● SOURCE DATA:

/-! ## Rules about all instructions -/

/-- What no instruction that raises no fault changes: a piece of state outside the effects its rule lists (R13, the
spec's decision D10). Read per piece: I changes only by ANNN, FX1E, FX29 (R23); SP and the stack only by 2NNN and 00EE
(R25, R26); memory only by FX33 and FX55 (R51); the framebuffer and the dirty flag only by 00E0 and DXYN (R29, R30); DT
and ST only by FX15 and FX18 (R27); a key, the fault register and `cycles` by none (R28, R31). -/
def Obligations.InstructionsChangeOnlyTheirEffects : Prop :=
  ∀ (i : Instr) (s t : State), s.fault = none → exec i s = .next t → t.fault = none → UnchangedExcept (effectsOf i) s t

/-- A register that is neither the destination (V0..VX for FX65, R155) nor VF in one of the seven instructions that
write it as a side effect (R22) is unchanged. For VF that is R22; for every other register it is the frame rule R13, the
spec's decision D10; for an execution that raises a fault it is R213, the spec's decision D2 (log 10). -/
def Obligations.RegistersChangeOnlyAsDestinationOrFlag : Prop :=
  ∀ (i : Instr) (s t : State) (r : Reg), exec i s = .next t → ¬ writesReg i r → t.getV r = s.getV r

/-- R211, the spec's decisions D2 and D4 to D7: the five faults, their codes and recorded values: the fetch fault of a
STEP, and the faults of the instructions with exactly these conditions; there is no other. A STEP is also the event of
an empty schedule (the model's own, log 3). -/
def Obligations.FaultsAreRaisedExactlyAsListed : Prop :=
  (∀ (i : Instr) (s t : State), s.fault = none → exec i s = .next t → t.fault = faultOf i s) ∧
  (∀ s t : State, s.nextIsStep → s.fault = none → step s = .next t →
    (t.fault = some (.fetchOutOfRange s.pc) ↔ s.pc.toNat + 1 > 0xFFF)) ∧
  (∀ (pc : Word) (a : Nat) (vx : Byte),
    (Fault.fetchOutOfRange pc).code = 1 ∧ (Fault.fetchOutOfRange pc).value = pc.toNat ∧
    (Fault.memOutOfRange a).code = 2 ∧ (Fault.memOutOfRange a).value = a ∧
    (Fault.stackOverflow pc).code = 3 ∧ (Fault.stackOverflow pc).value = pc.toNat ∧
    (Fault.stackUnderflow pc).code = 4 ∧ (Fault.stackUnderflow pc).value = pc.toNat ∧
    (Fault.keyIndexOutOfRange vx).code = 5 ∧ (Fault.keyIndexOutOfRange vx).value = vx.toNat)

/-- The ways PC is written by an instruction that raises no fault (R24): PC + 2, PC + 4 by a taken skip, NNN,
NNN + V0 (reduced to no width: the spec's decision D12), the popped stack entry, and unchanged by FX0A while no key is
down. -/
def Obligations.NextPcIsOneOfTheListedWays : Prop :=
  ∀ (i : Instr) (s t : State), s.fault = none → exec i s = .next t → t.fault = none →
    match i with
    | .jp nnn | .call nnn => t.pc.toNat = nnn.toNat
    | .jpV0Nnn nnn => t.pc.toNat = nnn.toNat + (s.getV 0).toNat
    | .ret => ∃ j : Fin 16, j.val + 1 = s.sp.val ∧ t.pc = s.stack[j]
    | .seVxNn _ _ | .sneVxNn _ _ | .seVxVy _ _ | .sneVxVy _ _ | .skp _ | .sknp _ =>
      t.pc = s.pc + 2 ∨ t.pc = s.pc + 4
    | .ldVxK _ => t.pc = if s.lowestKey = none then s.pc else s.pc + 2
    | _ => t.pc = s.pc + 2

● WHAT TO DO: Would you repeat each of the lines above exactly?

● TASK RESPONSE:
/-! ## Rules about all instructions -/

/-- What no instruction that raises no fault changes: a piece of state outside the effects its rule lists (R13, the
spec's decision D10). Read per piece: I changes only by ANNN, FX1E, FX29 (R23); SP and the stack only by 2NNN and 00EE
(R25, R26); memory only by FX33 and FX55 (R51); the framebuffer and the dirty flag only by 00E0 and DXYN (R29, R30); DT
and ST only by FX15 and FX18 (R27); a key, the fault register and `cycles` by none (R28, R31). -/
def Obligations.InstructionsChangeOnlyTheirEffects : Prop :=
  ∀ (i : Instr) (s t : State), s.fault = none → exec i s = .next t → t.fault = none → UnchangedExcept (effectsOf i) s t

/-- A register that is neither the destination (V0..VX for FX65, R155) nor VF in one of the seven instructions that
write it as a side effect (R22) is unchanged. For VF that is R22; for every other register it is the frame rule R13, the
spec's decision D10; for an execution that raises a fault it is R213, the spec's decision D2 (log 10). -/
def Obligations.RegistersChangeOnlyAsDestinationOrFlag : Prop :=
  ∀ (i : Instr) (s t : State) (r : Reg), exec i s = .next t → ¬ writesReg i r → t.getV r = s.getV r

/-- R211, the spec's decisions D2 and D4 to D7: the five faults, their codes and recorded values: the fetch fault of a
STEP, and the faults of the instructions with exactly these conditions; there is no other. A STEP is also the event of
an empty schedule (the model's own, log 3). -/
def Obligations.FaultsAreRaisedExactlyAsListed : Prop :=
  (∀ (i : Instr) (s t : State), s.fault = none → exec i s = .next t → t.fault = faultOf i s) ∧
  (∀ s t : State, s.nextIsStep → s.fault = none → step s = .next t →
    (t.fault = some (.fetchOutOfRange s.pc) ↔ s.pc.toNat + 1 > 0xFFF)) ∧
  (∀ (pc : Word) (a : Nat) (vx : Byte),
    (Fault.fetchOutOfRange pc).code = 1 ∧ (Fault.fetchOutOfRange pc).value = pc.toNat ∧
    (Fault.memOutOfRange a).code = 2 ∧ (Fault.memOutOfRange a).value = a ∧
    (Fault.stackOverflow pc).code = 3 ∧ (Fault.stackOverflow pc).value = pc.toNat ∧
    (Fault.stackUnderflow pc).code = 4 ∧ (Fault.stackUnderflow pc).value = pc.toNat ∧
    (Fault.keyIndexOutOfRange vx).code = 5 ∧ (Fault.keyIndexOutOfRange vx).value = vx.toNat)

/-- The ways PC is written by an instruction that raises no fault (R24): PC + 2, PC + 4 by a taken skip, NNN,
NNN + V0 (reduced to no width: the spec's decision D12), the popped stack entry, and unchanged by FX0A while no key is
down. -/
def Obligations.NextPcIsOneOfTheListedWays : Prop :=
  ∀ (i : Instr) (s t : State), s.fault = none → exec i s = .next t → t.fault = none →
    match i with
    | .jp nnn | .call nnn => t.pc.toNat = nnn.toNat
    | .jpV0Nnn nnn => t.pc.toNat = nnn.toNat + (s.getV 0).toNat
    | .ret => ∃ j : Fin 16, j.val + 1 = s.sp.val ∧ t.pc = s.stack[j]
    | .seVxNn _ _ | .sneVxNn _ _ | .seVxVy _ _ | .sneVxVy _ _ | .skp _ | .sknp _ =>
      t.pc = s.pc + 2 ∨ t.pc = s.pc + 4
    | .ldVxK _ => t.pc = if s.lowestKey = none then s.pc else s.pc + 2
    | _ => t.pc = s.pc + 2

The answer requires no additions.